December 18, 2024

Study: Red Flag Laws, Originated in Connecticut, Effective in Preventing Suicides

By Lawrence Cook
December 18 @ 5:00 am

Credit: FotoDuets / Canva

 

A recent study has found that risk protection orders – those so-called ‘Red Flag’ laws that temporarily remove firearms from a person who may be a danger to themselves or others – can be an effective and important suicide prevention tool.

Connecticut enacted the country’s first Red Flag law in 1999 following a devastating mass shooting at the Connecticut Lottery. The law established a legal procedure for police and attorneys for the temporary court-ordered removal of firearms from a person who may pose a danger to themselves or others.

Legislative Democrats led a 2021 update of law to allow family or household members, as well as certain medical professionals, to also apply for a risk protection order.

Since 1999, approximately 5,800 risk protection orders have been issued in Connecticut, and, according to a 2016 study by researchers at Yale, Duke, and the University of Connecticut, it is estimated that in the first 17 years of its existence, the Red Flag law has saved between 32 and 76 lives from suicide with a firearm.

State Senate Majority Leader Bob Duff, D-Norwalk, said Red Flag laws have become a proven and popular method of preventing self-harm and harm to others.

“I’m proud that Connecticut was the first state in the nation to enact this law, and that we’ve updated it since to protect even more lives,” Duff said. “About 20 other states have followed our lead, too.”

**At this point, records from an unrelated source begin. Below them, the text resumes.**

-- ==== Sys2Proof/Machine/Receive.lean ====
section
/-! DEFINITION. The receive family: the receiver, the receive FIFO, the intake ring and the line-busy watch
(R15 to R30). -/

namespace Sys2Proof.Machine

/-- The answer of every command: the part never stops (log entry 2). -/
abbrev Answer := Host.Outcome State Fault Refusal

/-- The receiver's fields changed. -/
def State.setReceiver (s : State) (r : Receiver) : State := s.setLc { s.lc with receiver := r }

/-! ### The idle line and the busy period (R30) -/

/-- Bit times at 1 that make an idle line: the inter-notice gap (R30). -/
def idleBits : Nat := 64

/-- Bit times of a busy period that is reported (R30). -/
def stuckBits : Nat := 5000

/-- The receiver's state forbids an idle line (R30). -/
def ReceiverState.inFrame : ReceiverState → Bool
  | .header | .store | .foreign | .skip | .lockout => true
  | .off | .suspended | .discard | .hunt => false

/-- The line is idle (R30). -/
def Lc.lineIdle (lc : Lc) : Bool := decide (lc.watch.idleRun = idleBits) && !lc.receiver.state.inFrame

/-- One bit time of a busy line, sampled at `b` (R30). -/
def Watch.count (w : Watch) (b : Bool) : Watch :=
  { w with
    idleRun := if b then min idleBits (w.idleRun + 1) else 0
    busyBits := min stuckBits (w.busyBits + 1) }

/-- An idle line ends the busy period and its report (R30). -/
def Watch.settle (w : Watch) (inFrame : Bool) : Watch :=
  if w.idleRun = idleBits ∧ inFrame = false then { w with busyBits := 0, reported := false } else w

/-- Bit times of a frame being followed, in which the line cannot be idle (R30). -/
def Watch.follow (w : Watch) (bits : List Bool) : Watch := bits.foldl Watch.count w

/-- Bit times in which the own transmitter drives the line; they count as busy (R30). -/
def Watch.drive (w : Watch) (bits : Nat) : Watch :=
  { w with idleRun := 0, busyBits := min stuckBits (w.busyBits + bits) }

/-- The watch stands at `w`. A busy period that has reached its limit raises LINE_STUCK, once for that period
(R30); with what command it is raised is log entry 17, the model's choice. -/
def State.tally (s : State) (w : Watch) : State :=
  if w.busyBits = stuckBits ∧ w.reported = false then
    (s.setLc { s.lc with watch := { w with reported := true } }).raise .lineStuck
  else s.setLc { s.lc with watch := w }

/-- The bits of the header (R17), the body byte or the check bits (R19) that the receiver is taking; none outside
a frame. -/
def Receiver.unitBits (r : Receiver) : Nat :=
  match r.state with
  | .header => 40
  | .store | .foreign | .skip | .lockout => if r.remaining = 0 then 16 else 8
  | .off | .suspended | .discard | .hunt => 0

/-- The watch over the first bits of a header, body byte or check bits whose own command is still to come. The last
of them comes with that command (R30, log entry 17). -/
def State.watchAhead (s : State) (bits : List Bool) : State :=
  let first := bits.take (s.lc.receiver.unitBits - 1 - s.lc.watch.ahead)
  s.tally { s.lc.watch.follow first with ahead := s.lc.watch.ahead + first.length }

/-- The watch over the bits of a header, body byte or check bits that are not counted yet, with all of which the
receiver is still in the frame (R30). -/
def State.watchBits (s : State) (bits : List Bool) : State :=
  s.tally ({ s.lc.watch with ahead := 0 }.follow (bits.drop s.lc.watch.ahead))

/-- The same with bits with the last of which the receiver leaves the frame: in that bit time the line may be idle
again (R30, log entry 17). -/
def State.watchEnd (s : State) (bits : List Bool) : State :=
  let t := s.watchBits bits.dropLast
  t.tally ((t.lc.watch.follow (bits.drop (bits.length - 1))).settle false)

/-! ### DISCARD and HUNT (R16) -/

/-- A run of alternating bits that begins with this bit (R16). -/
def Hunt.afresh (b : Bool) : Hunt := ⟨1, b, 0⟩

/-- The look after one more bit, or none where that bit is the last of the start mark. A bit that breaks the
pattern is the first of the next one (R16). -/
def Hunt.next (h : Hunt) (b : Bool) : Option Hunt :=
  match h.mark with
  | 0 =>
    if h.run = 0 ∨ b ≠ h.last then some ⟨min 8 (h.run + 1), b, 0⟩
    else if h.run = 8 ∧ b = false then some { h with mark := 1 }
    else some (.afresh b)
  | 1 => some (if b then .afresh b else { h with mark := 2 })
  | 2 => some (if b then { h with mark := 3 } else .afresh b)
  | _ => if b then none else some (.afresh b)

/-- The receiver after one bit sampled in DISCARD or HUNT (R16). -/
def Receiver.sample (r : Receiver) (b : Bool) : Receiver :=
  match r.state with
  | .discard =>
    let ones := if b then r.ones + 1 else 0
    if 32 ≤ ones then { r with state := .hunt, ones := ones, hunt := .fresh } else { r with ones := ones }
  | .hunt =>
    match r.hunt.next b with
    | some h => { r with hunt := h }
    | none => { r with state := .header, headerRegister := .cleared, checkRegister := crcStart }
  | .off | .suspended | .header | .store | .foreign | .skip | .lockout => r

/-- One bit sampled in DISCARD or HUNT, with the watch (R16, R30). In HEADER no bit is taken: the header's
bits come with FRAME_HEADER (log entry 16). -/
def State.sampleBit (s : State) (b : Bool) : State :=
  if s.lc.receiver.state = .discard ∨ s.lc.receiver.state = .hunt then
    let r := s.lc.receiver.sample b
    (s.setReceiver r).tally ((s.lc.watch.count b).settle r.state.inFrame)
  else s

/-- Bits sampled in DISCARD or HUNT, oldest first. -/
def State.sampleBits (s : State) (bits : List Bool) : State := bits.foldl State.sampleBit s

/-- DISCARD_END (R16): the bits sampled from DISCARD on; 32 consecutive 1 bits lead to HUNT. -/
def execDiscardEnd (bits : List Bool) (s : State) : Answer :=
  if s.lc.receiver.state = .discard then .next (s.sampleBits bits) else .next s

/-- START_MARK (R16): the bits sampled in HUNT; the last bit of the pattern leads to HEADER, with header
register and check register set. -/
def execStartMark (bits : List Bool) (s : State) : Answer :=
  if s.lc.receiver.state = .hunt then .next (s.sampleBits bits) else .next s

/-! ### Chains (R25) -/

/-- The FILLING chain has passed its check and its last byte has reached its slot (R25). -/
def Lc.chainDue (lc : Lc) : Option Filling :=
  match lc.ring.filling with
  | none => none
  | some f => if f.passed ∧ lc.fifo = [] then some f else none

/-- The counts of a whole chain's body agree with its length; a header-only chain has none (R25, R26). -/
def Filling.agrees (f : Filling) : Bool :=
  f.headerOnly ||
  match noticeKind (headerOf f.bytes).kind with
  | none => true
  | some k => countsAgree k (bodyOf f.bytes)

/-- Completion of a chain that is due: READY and dispatched, or freed with LINE_CRC (R25, R27). -/
def State.completeDue (s : State) : State :=
  match s.lc.chainDue with
  | none => s
  | some f =>
    if f.agrees then
      (s.setLc { s.lc with ring :=
        { s.lc.ring with
          ready := s.lc.ring.ready ++ [⟨f.headerOnly, f.bytes⟩]
          filling := none } }).dispatch
    else (s.setLc s.lc.freeFilling).raise .lineCrc

/-- CHAIN_COMPLETE (R25). -/
def execChainComplete (s : State) : Answer := .next s.completeDue

/-! ### HEADER (R17, R18) -/

/-- Entry to STORE: the header bytes are offered to the FIFO, or the frame is lost to overflow because the
FIFO holds bytes of an earlier frame (R18, R22 (2)). -/
def State.enterStore (s : State) : State :=
  let t := s.completeDue
  if t.lc.fifo = [] then
    t.setLc
      { t.lc.beginFrame false false t.lc.receiver.headerRegister.bytes with
        receiver := { t.lc.receiver with state := .store } }
  else
    (t.setReceiver { t.lc.receiver with state := .lockout }).raise .intakeOverflow

/-- What a passing header leads to (R18). -/
def State.followFrame (s : State) (k : NoticeKind) : State :=
  let r := s.lc.receiver
  match nextReceiverState k r.headerRegister.group.toNat s.prof.group with
  | .store => s.enterStore
  | .foreign => s.setReceiver { r with state := .foreign }
  | _ => s.setReceiver { r with state := .skip, headerRegister := .cleared }

/-- FRAME_HEADER (R17, R18): the 40 header bits are taken and examined. No rule says what the header register holds
after a header that fails, in STORE and LOCKOUT, and after a stored frame: that it keeps the five bytes there is log
entry 29, the model's choice. -/
def execFrameHeader (kind sender group sequence length : Byte) (s : State) : Answer :=
  if s.lc.receiver.state = .header then
    let h : Header := ⟨kind, sender, group, sequence, length⟩
    let r := { s.lc.receiver with
      headerRegister := h
      checkRegister := crcFeed s.lc.receiver.checkRegister h.bytes
      remaining := length.toNat }
    let bits := h.bytes.flatMap byteBits
    match h.examine with
    | none => .next (((s.watchEnd bits).setReceiver r.toDiscard).raise .lineCrc)
    | some k => .next (((s.watchBits bits).setReceiver r).followFrame k)
  else .next s

/-! ### The body (R19, R21, R22) -/

/-- A byte is offered to the FIFO in STORE: it enters and drains, or the frame is lost to overflow (R21,
R22 (1)). -/
def State.offerByte (s : State) (b : Byte) : State :=
  if s.lc.fifo.length < Config.fifoBytes then
    s.setLc (Lc.drain { s.lc with fifo := s.lc.fifo ++ [b] })
  else
    (s.setLc { s.lc.freeFilling with receiver := { s.lc.receiver with state := .lockout } }).raise
      .intakeOverflow

/-- A body byte fed to the check register (R19). -/
def State.feedByte (s : State) (b : Byte) : State :=
  s.setReceiver { s.lc.receiver with
    checkRegister := crcFeed s.lc.receiver.checkRegister [b]
    remaining := s.lc.receiver.remaining - 1 }

/-- RECEIVE_BYTE (R19, R21): a body byte of the frame followed. -/
def execReceiveByte (data : Byte) (s : State) : Answer :=
  if s.lc.receiver.remaining = 0 then .next s
  else
    let t := s.watchBits (byteBits data)
    match s.lc.receiver.state with
    | .store => .next ((t.feedByte data).offerByte data)
    | .foreign => .next (t.feedByte data)
    | .skip | .lockout =>
      .next (t.setReceiver { s.lc.receiver with remaining := s.lc.receiver.remaining - 1 })
    | .off | .suspended | .discard | .hunt | .header => .next s

/-! ### The end of a frame (R19, R20, R25, R26) -/

/-- The receiver enters HUNT and looks afresh (R16, R19). -/
def State.toHunt (s : State) : State :=
  s.setReceiver { s.lc.receiver with state := .hunt, hunt := .fresh }

/-- A stored frame ends: passed, or freed with LINE_CRC (R20, R25). -/
def State.endStored (s : State) (passes : Bool) : State :=
  if passes then
    (s.setLc { s.lc with ring :=
      { s.lc.ring with filling := s.lc.ring.filling.map fun f => { f with passed := true } } }).toHunt
  else (s.setLc s.lc.freeFilling).toHunt.raise .lineCrc

/-- The header of a foreign frame leaves the header register (R18, R20, R26). -/
def State.dropHeader (s : State) : State :=
  s.setReceiver { s.lc.receiver with headerRegister := .cleared }

/-- A foreign frame ends: a header-only chain, its loss to overflow, or LINE_CRC (R20, R26). -/
def State.endForeign (s : State) (passes : Bool) : State :=
  if passes then
    let t := s.toHunt.completeDue
    if t.lc.fifo = [] then
      (t.setLc (t.lc.beginFrame true true t.lc.receiver.headerRegister.bytes)).dropHeader
    else t.dropHeader.raise .intakeOverflow
  else s.toHunt.dropHeader.raise .lineCrc

/-- The check bits on the line: low byte first, and least significant bit first in each (R1, R4). -/
def checkBits (check : Digest) : List Bool := (toLe 2 check.toNat).flatMap byteBits

/-- FRAME_END (R19): the check bits have been sampled. -/
def execFrameEnd (check : Digest) (s : State) : Answer :=
  if s.lc.receiver.remaining = 0 then
    let passes := decide (~~~ s.lc.receiver.checkRegister = check)
    let t := s.watchEnd (checkBits check)
    match s.lc.receiver.state with
    | .store => .next (t.endStored passes)
    | .foreign => .next (t.endForeign passes)
    | .skip | .lockout => .next t.toHunt
    | .off | .suspended | .discard | .hunt | .header => .next s
  else .next s

/-! ### The limit of a busy period (R30) -/

/-- BUSY_PERIOD_LIMIT (R30): the receiver has sampled `bits` up to the limit, which may be none, in DISCARD or HUNT
or of the header, body byte or check bits in reception; where the busy period stands at its limit and has not been
reported, LINE_STUCK is raised for it (log entries 16 and 17). -/
def execBusyPeriodLimit (bits : List Bool) (s : State) : Answer :=
  if s.following then
    if s.lc.receiver.state.inFrame then .next (s.watchAhead bits)
    else
      let t := s.sampleBits bits
      .next (t.tally t.lc.watch)
  else .next s

end Sys2Proof.Machine
end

A recent Journal of the American Academy of Psychiatry and the Law study found that more than 800,000 lives have been lost to suicide in the United States in the past two decades, over half of them resulting from self-inflicted firearm injuries, and that “interventions that can effectively keep guns out of the hands of people at imminent risk of harm to themselves or others should be a key component of an effective public health effort to reduce the number of these preventable tragedies.”

“To the extent that extreme risk protection orders can help ensure safety for individuals who pose a risk of intentional self-injury with a firearm, for whatever reason or motivation, these legal tools offer a versatile and promising intervention to prevent suicides,” the study found.

In Connecticut, a state’s attorney, assistant state’s attorney, police officer, family member or medical professional can apply to a court for a risk protection order if they believe that a person poses a risk of imminent personal injury to themself or someone else. Those orders are issued based on ‘probable cause,’ including:

-Recent threats or acts of violence directed towards self or others;

-Recent acts of cruelty to animals;

-Reckless use, display or brandishing of a firearm or other deadly weapon;

-A history of use, attempted use or threatened use of physical force against others;

-Illegal use of controlled substances or abuse of alcohol; or

-Involuntary confinement to a hospital for persons with psychiatric disabilities.